President Obama has now stopped talking about the civil liberties violations he once knowledgeably identified. If all goes as expected, he'll soon sign a four year extension of the PATRIOT Act, quadrupling down on an earlier mistake. This is particularly notable due to the way this latest extension is being passed: Senator Majority Leader Harry Reid had promised a week long debate on the legislation so that abuses identified by civil libertarians could be addressed. The fact that Reid's word proved worthless means that Sen. Rand Paul's worthy amendments may or may not be considered depending upon his adeptness at procedural maneuvering.

Why should this matter to you?

Contrary to the misleading reassurances of PATRIOT Act apologists, some provisions of the legislation aren't merely likely to be abused by law enforcement in the future -- they've already led to civil liberties violations, many of them documented circa 2009 by the Justice Department. Through National Security Letters, for example, law enforcement is permitted to obtain sensitive information from the banks, phone companies and Internet service providers of any American citizen. The FBI doesn't need a warrant to request this private data, and the target of the snooping needn't even be suspected of any connection with terrorism! More than 6,000 Americans were spied on in this manner during 2009 (the most recent year data is available), and the federal government has itself documented flagrant FBI abuses. All that's missing is a desire to fix the problem. There are plenty of other objectionable PATRIOT ACT sections too: the "lone wolf" provision, roving wiretaps, Section 215 notices. All are worthy of study, especially since now the American people won't learn more about them through a Congressional debate.

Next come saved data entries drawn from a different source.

theorem execTxHeadFetch_of_head (hact : canActive s n.val = true) (hidle : s.getB F.CAN_CTL.DRAINING n.val = false)
    (hq : (s.can n.val).queue = e :: r) (hloc : (s.can n.val).local_ = none) : exec (.txHeadFetch n) s = .next
      (if !((fetchLen e == 0) || (e.w2.toNat % 8 == 0 && inSram e.w2.toNat && inSram (e.w2.toNat + fetchLen e - 1) && s.pdReady 8 &&
        (List.range ((fetchLen e + 7) / 8)).all (fun i => !s.poisoned (e.w2.toNat + 8 * i))))
      then issue 0x1015 0 (bumpCan F.CAN_CNT.FETCH_ERR n.val (popHead n.val s)) else fetched n.val e s) := by
  have hgo : (canActive s n.val && (s.can n.val).local_.isNone && !s.getB F.CAN_CTL.DRAINING n.val) = true := by simp [hact, hloc, hidle]
  show execTxHeadFetch n s = _
  rw [execTxHeadFetch, hgo, hq]
  rfl

/-! ### The instant of the head (R468) -/

theorem execTxEligible_of_head (hact : canActive s n.val = true) (hidle : s.getB F.CAN_CTL.DRAINING n.val = false)
    (hq : (s.can n.val).queue = e :: r) (hloc : (s.can n.val).local_.isSome = true) (harb : (s.can n.val).arb = false) (hat : entryAt e = true)
    {d : Int} (hd : d = signed 32 ((s.ts32 + 2 ^ 32 - e.w3.toNat) % 2 ^ 32)) : exec (.txEligible n) s = .next
      (if d < 0 then s
      else if d > 100 * (s.get F.REEL_CTL.LATE_TOL : Int) then
        if e.w1.getLsbD 28 then bumpCan F.CAN_CNT.LATE_DROP n.val (popHead n.val (raise 197 s)) else arbitrate n.val true (raise 197 s)
      else arbitrate n.val false s) := by
  have hgo : (canActive s n.val && (s.can n.val).local_.isSome && !(s.can n.val).arb && !s.getB F.CAN_CTL.DRAINING n.val) = true := by
    simp [hact, hloc, harb, hidle]
  subst hd
  show execTxEligible n s = _
  rw [execTxEligible, hgo, hq]
  simp [hat]

/-! ### A frame sent, and an attempt that failed (R467, R469) -/

theorem execTxFrameSent_of_head (hact : canActive s n.val = true) (hecho : s.getB F.CAN_CTL.OWN_ECHO n.val = false)
    (hq : (s.can n.val).queue = e :: r) (harb : (s.can n.val).arb = true) : exec (.txFrameSent n) s =
      .next (frameBoundary n.val (popHead n.val (confine n.val (tec s n.val - 1) (recCnt s n.val) s))) := by
  have hgo : (canActive s n.val && (s.can n.val).arb) = true := by simp [hact, harb]
  have hlt := tec_lt s n.val
  have hecho' := (State.getB_of_get (confine_keeps (tec := tec s n.val - 1) (rec_ := recCnt s n.val) (f := F.CAN_CTL.OWN_ECHO)
    (state_of_active hact) (by omega) (by decide))).trans hecho
  show execTxFrameSent n s = _
  rw [execTxFrameSent, hgo, hq]
  dsimp only
  rw [echo_of_off hecho']

/-- HEAD_RETRY after one more failed attempt. -/
def attempts (n : Nat) (s : State) : Nat := min 255 (s.get F.CAN_TXQ_STAT.HEAD_RETRY n + 1)

/-- The entry is abandoned. -/
def abandoned (n : Nat) (s : State) : State := raise 196 (issue 0x1002 0 (bumpCan F.CAN_CNT.ABANDON n (popHead n s)))

theorem execTxAttemptError_of_head (hact : canActive s n.val = true) (hecho : s.getB F.CAN_CTL.OWN_ECHO n.val = false)
    (hq : (s.can n.val).queue = e :: r) (harb : (s.can n.val).arb = true) (passive : Bool) {u : State}
    (hu : u = if s.get F.CAN_CTL.RETRY_LIMIT n.val ≠ 0 ∧ s.get F.CAN_CTL.RETRY_LIMIT n.val ≤ attempts n.val s then
      abandoned n.val (s.set F.CAN_TXQ_STAT.HEAD_RETRY (attempts n.val s) n.val) else s.set F.CAN_TXQ_STAT.HEAD_RETRY (attempts n.val s) n.val) :
    exec (.txAttemptError n passive) s =
      .next (frameBoundary n.val (confine n.val (tec u n.val + if passive then 0 else 8) (recCnt u n.val) u)) := by
  have hgo : (canActive s n.val && (s.can n.val).arb) = true := by simp [hact, harb]
  have hecho' : (s.set F.CAN_TXQ_STAT.HEAD_RETRY (attempts n.val s) n.val).getB F.CAN_CTL.OWN_ECHO n.val = false := by
    rw [State.getB_set_clear (by decide), hecho]
  have hlim : (s.set F.CAN_TXQ_STAT.HEAD_RETRY (attempts n.val s) n.val).get F.CAN_CTL.RETRY_LIMIT n.val = s.get F.CAN_CTL.RETRY_LIMIT n.val :=
    State.get_set_clear (by decide) _ _
  have hstep : (if (s.set F.CAN_TXQ_STAT.HEAD_RETRY (attempts n.val s) n.val).get F.CAN_CTL.RETRY_LIMIT n.val != 0 &&
      decide ((s.set F.CAN_TXQ_STAT.HEAD_RETRY (attempts n.val s) n.val).get F.CAN_CTL.RETRY_LIMIT n.val ≤ attempts n.val s) then
        abandoned n.val (echo n.val e ((s.set F.CAN_TXQ_STAT.HEAD_RETRY (attempts n.val s) n.val).can n.val).late true
          (s.set F.CAN_TXQ_STAT.HEAD_RETRY (attempts n.val s) n.val))
      else s.set F.CAN_TXQ_STAT.HEAD_RETRY (attempts n.val s) n.val) = u := by
    rw [hlim, echo_of_off hecho', hu]
    simp
  show execTxAttemptError n passive s = _
  rw [execTxAttemptError, hgo, hq, ← hstep]
  rfl

/-- A controller that its counters take off the bus (R469). -/
theorem busOff_keeps (n : Nat) (s : State) : canState (busOff n s) n = (if s.get F.CAN_CTL.BO_HOLD n = 0 then 4 else 5) ∧
    (busOff n s).get F.CAN_STAT.BO_CNT n = min (s.get F.CAN_STAT.BO_CNT n + 1) 255 ∧ (busOff n s).get F.CAN_STAT.TX_BUSY n = 0 ∧
    (busOff n s).sys.lastFault = 0x1003 ∧ ((busOff n s).can n).queue = (s.can n).queue ∧
    (busOff n s).getB F.CAN_CTL.DRAINING n = s.getB F.CAN_CTL.DRAINING n := by
  have hraise : ∀ {f : Fld}, 0x30100000 ≤ f.base → F.CAN_STAT.BO_CNT.Clear f → F.CAN_STAT.SAT.Clear f → ∀ cls,
      (raise 193 (issue 0x1003 cls (bumpCan F.CAN_STAT.BO_CNT n s))).get f n = s.get f n := fun hb hf hsat cls => by
    rw [raise_get_high ⟨by decide, hb⟩, issue_get, bumpCan_clear hf hsat]
  simp only [busOff, setCanState]
  refine ⟨?_, ?_, ?_, ?_, ?_, ?_⟩
  · rw [canState, State.get_set_fits (by decide) (by split <;> decide), State.get_setCan, State.get_set_clear (by decide),
      hraise (by decide) (by decide) (by decide)]
  · rw [State.get_set_clear (by decide), State.get_setCan, State.get_set_clear (by decide), raise_get_high (by decide), issue_get,
      bumpCan_own (by decide) (by decide)]
    rfl
  · rw [State.get_set_clear (by decide), State.get_setCan, State.get_set_zero _ _ _ _ _ (by decide) (by decide)]
  · rw [State.set_sys, State.setCan_sys, State.set_sys, raise_sys, issue_lastFault]
  · rw [State.can_set, State.can_setCan]
    simp
  · rw [State.getB_set_clear (by decide), State.getB_setCan, State.getB_set_clear (by decide),
      State.getB_of_get (hraise (by decide) (by decide) (by decide) _)]

theorem counted_clear {f : Fld} (htec : F.CAN_STAT.TEC.Clear f) (hrec : F.CAN_STAT.REC.Clear f) (n tec rec_ : Nat) (s : State) :
    (counted n tec rec_ s).get f n = s.get f n := by rw [counted, State.get_set_clear hrec, State.get_set_clear htec]

theorem abandoned_clear {f : Fld} (h : F.CAN_TXQ_STAT.LEVEL.Clear f ∧ F.CAN_STAT.TX_BUSY.Clear f ∧ F.CAN_TXQ_STAT.HEAD_RETRY.Clear f)
    (hcnt : F.CAN_CNT.ABANDON.Clear f ∧ F.CAN_STAT.SAT.Clear f ∧ 0x30100000 ≤ f.base) (n : Nat) (s : State) :
    (abandoned n s).get f n = s.get f n := by
  obtain ⟨hcnt, hsat, hbase⟩ := hcnt
  rw [abandoned, raise_get_high ⟨by decide, hbase⟩, issue_get, bumpCan_clear hcnt hsat, popHead_clear h]

/-- What a count beside the queue keeps of a head that has left. -/
theorem bumpCan_popped {f : Fld} (hlevel : f.Clear F.CAN_TXQ_STAT.LEVEL) (hretry : f.Clear F.CAN_TXQ_STAT.HEAD_RETRY)
    (hbusy : f.Clear F.CAN_STAT.TX_BUSY) {n : Nat} (hq : (s.can n).queue = e :: r) :
    (bumpCan f n (popHead n s)).can n = { s.can n with queue := r, arb := false, late := false, local_ := none } ∧
      (bumpCan f n (popHead n s)).get F.CAN_TXQ_STAT.LEVEL n = r.length % 256 ∧
      (bumpCan f n (popHead n s)).get F.CAN_TXQ_STAT.HEAD_RETRY n = 0 ∧ (bumpCan f n (popHead n s)).get F.CAN_STAT.TX_BUSY n = 0 := by
  obtain ⟨hcan, hlev, hret, hbsy⟩ := popHead_popped hq
  exact ⟨(can_bumpCan _ _ _ _).trans hcan, (bumpCan_clear hlevel (by decide) _ _).trans hlev, (bumpCan_clear hretry (by decide) _ _).trans hret,
    (bumpCan_clear hbusy (by decide) _ _).trans hbsy⟩

end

President Obama's support for this latest re-authorization matters because it bears on a central promise of his candidacy. During Election 2008, he made it seem as though a vote for him would signify and end to the Bush Administration's excesses in the war on terrorism: its tendency to needlessly sacrifice civil liberties even when less intrusive measures were sufficient, its disdain for checks and balances on executive authority, its habit of using scare tactics to insist that national security legislation be passed quickly and without a debate. Hope. Change. Those were the slogans. They weren't about getting Osama bin Laden, nice as that was.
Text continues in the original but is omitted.